Learn more about icy visitors like C/2002 V1 (NEAT), seen here taken in an image taken by a 0.9-meter telescope at Kitt Peak National Observatory near Tucson, Ariz. in May 2004. (credit: NASA)

Astronomy Days returns to the North Carolina Museum of Natural Sciences this weekend. This two-day event is free and fun for the whole family whether you are a seasoned amateur astronomy or just curious about the night sky. 

This year’s theme is comets. For the younger explorers, there will be face painting and a chance to meet the (real) animals of the constellations.

Kids of all ages will enjoy making and launching their own bottle rockets and visiting dozens of exhibits hosted by area astronomy clubs, university physics departments, and more. 

A variety of speakers from area museums, universities and NASA representatives will be giving talks throughout the weekend. Subjects cover everything from the search for planets outside our solar system, to human missions to Mars, to the ever-popular question: “Is Pluto a Planet?” and much more. 

Dr. Rachel Smith, the museum's director for Astronomy & Astrophysics, will share a fascinating talk on life in our Solar System and beyond. Assistant Director Dr. Patrick Treuthardt will share his research into galaxies.

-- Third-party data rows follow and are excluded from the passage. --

/-- The module that a MOVE's remote side lies on. -/
def remoteModule (s : State) (q : Nat) (c : Cmd) : Nat :=
  match ((queueAt s q).bind Queue.job).bind (jobAt s) with
  | none => moduleId s
  | some J => jobModule s J (max (bits (field c.bytes 28 8) 60 48) (bits (field c.bytes 36 8) 60 48) - 1)

/-- The type 3 packet of a MOVE to another module: its staging there commits, or is discarded (R333). -/
def tellRemote (s : State) (q : Nat) (c : Cmd) (commit : Bool) : State :=
  if c.remoteDst then
    sendFlits { s with win := { s.win with sent := s.win.sent ++ [(q, c.uid, commit)] } } 0 3 (remoteModule s q c) 32 s.now
  else s

/-! ## Cycles of an ARRAY (R59, R70, R71) -/

/-- Cycles of the cluster clock in a number of beats. -/
def cyclesOf (s : State) (core beats : Nat) : Nat := beats * (clusterAt s (core / 4)).clock / 1000

/-- The clock of a cluster is stopped: by a droop throttle or a brown-out (R72, R380). -/
def clockStopped (s : State) (c : Nat) : Bool := (clusterAt s c).throttled || (clusterAt s c).brownedOut

/-- Beats that a number of cycles of the cluster clock takes. -/
def beatsOf (s : State) (core cycles : Nat) : Nat := ceilDiv (1000 * cycles) (clusterAt s (core / 4)).clock

/-- The cycle of an ARRAY's first column: behind its first shadow load, unless it chains (R70, R71). -/
def firstColumn (chained : Bool) : Nat := if chained then 0 else 32

/-- The columns that an ARRAY has issued and the idle issue cycles it has had within `n` cycles of its cycle 0, pass after
pass (R59, R70). -/
def issuedIn (r : List Byte) (chained : Bool) (n : Nat) : Nat × Nat :=
  if aZeroK r then (0, 0)
  else
    let t := n - firstColumn chained
    let per := aPassCycles r
    (min (aPasses r * aCols r) (t / per * aCols r + min (t % per) (aCols r)),
     min (aBubbles r) (t / per * (per - aCols r) + (t % per - aCols r)))

/-- The cycle in which column `col` of pass `i` issues, from cycle 0 (R59, R70). -/
def issueCycle (r : List Byte) (chained : Bool) (i col : Nat) : Nat := firstColumn chained + i * aPassCycles r + col

/-- Columns and idle cycles that an ARRAY which stops `n` cycles after its cycle 0 has issued (log entry 123). -/
def countIssued (s : State) (c : Cmd) (n : Nat) : State :=
  let p := issuedIn c.bytes c.chained n
  let i := 0x6300 + c.core
  bump (bump s i 1 p.1) i 2 (p.2 + if c.cycle0.isSome then c.lead else 0)

/-- The cycles that a started ARRAY has run since its cycle 0 (R70, R71). -/
def arrayCycles (s : State) (c : Cmd) : Nat := c.cycle0.elim 0 fun z => cyclesOf s c.core (s.now - z)

/-- Those of them in which its issue was not held. -/
def issueCycles (s : State) (c : Cmd) : Nat := c.cycle0.elim 0 fun z => cyclesOf s c.core (s.now - z - c.shift)

/-! ## Stalls and miss logs (R161, R178, R179) -/

/-- One miss record of a function (Table 7.3). A record that overwrites an unread one counts as dropped. -/
def missRecord (s : State) (fn queue index planned arrived cause detail cls stream : Nat) : State :=
  if !cadence s || arrived ≤ planned then s
  else
    let late := min (arrived - planned) (2 ^ 32 - 1)
    let n := dnum s (0x6A00 + fn) 1
    let r := toLe 8 arrived ++ toLe 1 (64 * stream) ++ toLe 1 cls ++ toLe 1 detail ++ toLe 1 cause ++ toLe 2 (8 * queue)
      ++ toLe 2 0x0601 ++ toLe 4 index ++ toLe 4 late ++ toLe 8 planned
    let s := { s with miss := FMap.set s.miss (256 * fn + n % 256) r }
    let s := if 256 ≤ n && dnum s (0x6A00 + fn) 5 ≤ n - 256 then bump s (0x6A00 + fn) 4 1 else s
    raiseTo (bump (bump s (0x6A00 + fn) 1 1) (0x6A00 + fn) 2 late) (0x6A00 + fn) 3 late

/-- A stall of a class and a cause: beats and one event (R161). -/
def stall (s : State) (cls cause beats : Nat) : State :=
  bump (bump s (0x6400 + cls) cause beats) (0x6400 + cls) (0x10 + cause) 1

/-- A stalled start ends: its beats count by class and cause, with the trace record; a base-layer barrier writes a miss
record (R161, R188). A barrier has no cause of its own in the stall table; it counts under cause 1 (log entry 25). -/
def endStall (s : State) (q fn : Nat) (c : Cmd) : State :=
  if !c.objectWait then s
  else
    let cls := c.waitCode / 256
    let cause := c.waitCode % 256
    let beats := s.now - c.waitSince
    let s := stall s cls (if cause = 6 then 1 else cause) beats
    let s := trace s 4 (traceSource s c) q (256 * cls + if cause = 6 then 1 else cause) beats 0
    if cause = 6 then missRecord s fn q (c.stream.getD c.seq) c.waitSince s.now 6 0 cls 0 else s

/-! ## Failure (R104) -/

/-- A command fails: its staging is discarded, its record written, and the queue stops but for the statuses that leave it
running. The columns of an ARRAY that its own range check stops have been counted there (R65). -/
def failCmd (s : State) (q uid : Nat) (st : Status) (stops : Bool) : State :=
  match (queueAt s q).bind (cmdAt · uid) with
  | none => s
  | some c =>
    let s := endStall (withdraw (discardArray (leaveEngines s q uid) q c) q uid) q (((queueAt s q).map Queue.fn).getD 0) c
    let s := if c.op = 1 && c.state = .started && st ≠ 0x0F02 then countIssued s c (issueCycles s c) else s
    let s := updCmd s q uid fun c => { c.bare with state := .finished st }
    let s := putCompletion s q c st
    let s := if isOffence st then offence s q (some uid) else s
    releaseHeld (if stops then stopQueue s q st else s)

/-- A failure that stops the queue. -/
def fail (s : State) (q uid : Nat) (st : Status) : State := failCmd s q uid st true

/-- A command finishes with a success status and its staging. -/
def finish (s : State) (q uid : Nat) (st : Status) (f : Cmd → Cmd) : State :=
  updCmd (leaveEngines s q uid) q uid fun c => { f c with state := .finished st }

/-! ## Commit (R103, R127) -/

/-- The contents that later commands of the queue started with take the committed pages of a predecessor (R126). -/
def passOn (c d : Cmd) : Cmd :=
  { d with views := FMap.mapVal d.views fun key m => overlayWrites m key c.staged }

/-- A committed SWEEP's record joins the job's sweep log (R99). -/
def logSweep (s : State) (q : Nat) (r : SweepRec) : State :=
  match queueAt s q with
  | none => s
  | some Q =>
    let s := updQueue s q fun Q => { Q with windowSweeps := Q.windowSweeps + 1 }
    match Q.job with
    | none => s
    | some j => updJob s j fun J =>
        { J with sweepLog := FMap.set J.sweepLog (J.sweeps % 4096) { r with index := Q.windowSweeps }, sweeps := J.sweeps + 1 }

/-- The live buffer of a version. -/
def bufOfVer (s : State) (ver : Nat) : Option Buf :=
  (FMap.get? s.bufs (verBuf ver)).filter fun b => verKey (verBuf ver) b.gen = ver

/-- The handle of what a command adds into: ACC of REED KIND 1 and 3, a local DST of MOVE KIND 1. -/
def accField (c : Cmd) : Option Nat :=
  let kind := field c.bytes 16 1
  if c.op = 3 && (kind = 1 || kind = 3) then some (rH c.bytes 36)
  else if c.op = 4 && kind = 1 && bits (field c.bytes 36 8) 60 48 = 0 then some (rH c.bytes 24)
  else none

/-- A buffer version is a gradient accumulator's: a pinned HBM buffer (R224). -/
def isAcc (s : State) (ver : Nat) : Bool := (bufOfVer s ver).any fun b => b.tier = 1 && b.cls = 3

I’ll be kicking things off Saturday morning in the WRAL Auditorium with an overview of comets and near-earth objects. I’ll also have other talks throughout the weekend on the weather conditions throughout our solar system and a preview of NASA and other agency missions coming in 2014. 

Former Cosmonaut Candidate, Dr. Yuri Karash, will join us to share his experiences and bring us up to date on the current state of the Russian Space program. There will be a number of workshops for all levels.

If you are interested in astronomy but don't know where to start there are workshops aimed at adults and families. There will also be workshops for young people who aren’t quite sure if they are cut out to be engineers or scientists (hint: you are). 

Experienced amateur astronomers can learn how to get involved in astro-imaging.

Be sure to send your results to Mike Maze, he’s always looking for aMazing photos to feature on the WRAL News at 5pm. 

More information on Astronomy Days and a complete schedule is available on the museum website. Follow @AstronomyDays on Twitter for the latest updates.

Tony Rice is a volunteer in the NASA/JPL Solar System Ambassador program and software engineer at Cisco Systems. You can follow him on Twitter @rtphokie.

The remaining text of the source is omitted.